# 306edo

← 305edo | 306edo | 307edo → |

^{2}× 17(convergent)

**306 equal divisions of the octave** (abbreviated **306edo** or **306ed2**), also called **306-tone equal temperament** (**306tet**) or **306 equal temperament** (**306et**) when viewed under a regular temperament perspective, is the tuning system that divides the octave into 306 equal parts of about 3.92 ¢ each. Each step represents a frequency ratio of 2^{1/306}, or the 306th root of 2.

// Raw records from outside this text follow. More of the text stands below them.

-- ==== Sys2Proof/Syntax.lean ====
section
/-! DEFINITION. The instructions: one constructor per row of spec/opcode_table.json (spec/30_encoding.md R63). -/

namespace Sys2Proof

/-- The 17 instructions of R63, operands in the order of the fields `X`, `Y`, then the immediate.
The row count of `drw` is a count (R62) and so a Nat; `Instr.wellFormed` bounds it. -/
inductive Instr where
  | ret                                     -- 00EE  RET
  | jp      (nnn : Addr)                    -- 1NNN  JP nnn
  | call    (nnn : Addr)                    -- 2NNN  CALL nnn
  | seVxNn  (x : Reg) (nn : Byte)           -- 3XNN  SE Vx, nn
  | sneVxNn (x : Reg) (nn : Byte)           -- 4XNN  SNE Vx, nn
  | ldVxNn  (x : Reg) (nn : Byte)           -- 6XNN  LD Vx, nn
  | addVxNn (x : Reg) (nn : Byte)           -- 7XNN  ADD Vx, nn
  | ldVxVy  (x y : Reg)                     -- 8XY0  LD Vx, Vy
  | se9VxVy (x y : Reg)                     -- 9XY0  SE9 Vx, Vy
  | ldINnn  (nnn : Addr)                    -- ANNN  LD I, nnn
  | rndVxNn (x : Reg) (nn : Byte)           -- CXNN  RND Vx, nn
  | drw     (x y : Reg) (n : Nat)           -- DXYN  DRW Vx, Vy, n
  | skp     (x : Reg)                       -- EX9E  SKP Vx
  | sknp    (x : Reg)                       -- EXA1  SKNP Vx
  | ldVxDt  (x : Reg)                       -- FX07  LD Vx, DT
  | ldDtVx  (x : Reg)                       -- FX15  LD DT, Vx
  | addIVx  (x : Reg)                       -- FX1E  ADD I, Vx
  deriving DecidableEq, Repr

end Sys2Proof
end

306edo provides a very accurate fifth, only 0.0058 cents stretched. In the 5-limit, the patent val tempers out 78732/78125 (sensipent comma), whereas the alternative 306c val tempers out 32805/32768 (schisma). In the 7-limit the patent val tempers out 6144/6125, whereas 306c tempers out 16875/16807. 306 is the denominator of 179\306, the continued fraction convergent after 31\53 and before 389\665 in the sequence of continued fraction approximations to to log_{2}(3/2). On the 2*306 subgroup 2.3.25.7.55 it takes the same values as 612edo.

### Prime harmonics

Harmonic | 2 | 3 | 5 | 7 | 11 | 13 | 17 | 19 | 23 | 29 | 31 | |
---|---|---|---|---|---|---|---|---|---|---|---|---|

Error | Absolute (¢) | +0.000 | +0.006 | +1.922 | -0.198 | +1.623 | -1.312 | +0.927 | +0.526 | -0.823 | +1.795 | +0.062 |

Relative (%) | +0.0 | +0.1 | +49.0 | -5.1 | +41.4 | -33.5 | +23.6 | +13.4 | -21.0 | +45.8 | +1.6 | |

Steps (reduced) |
306 (0) |
485 (179) |
711 (99) |
859 (247) |
1059 (141) |
1132 (214) |
1251 (27) |
1300 (76) |
1384 (160) |
1487 (263) |
1516 (292) |

### Subsets and supersets

Since 306 factors into 2 × 3^{2} × 17, 306edo has subset edos 2, 3, 6, 9, 17, 18, 34, 51, 102, and 153.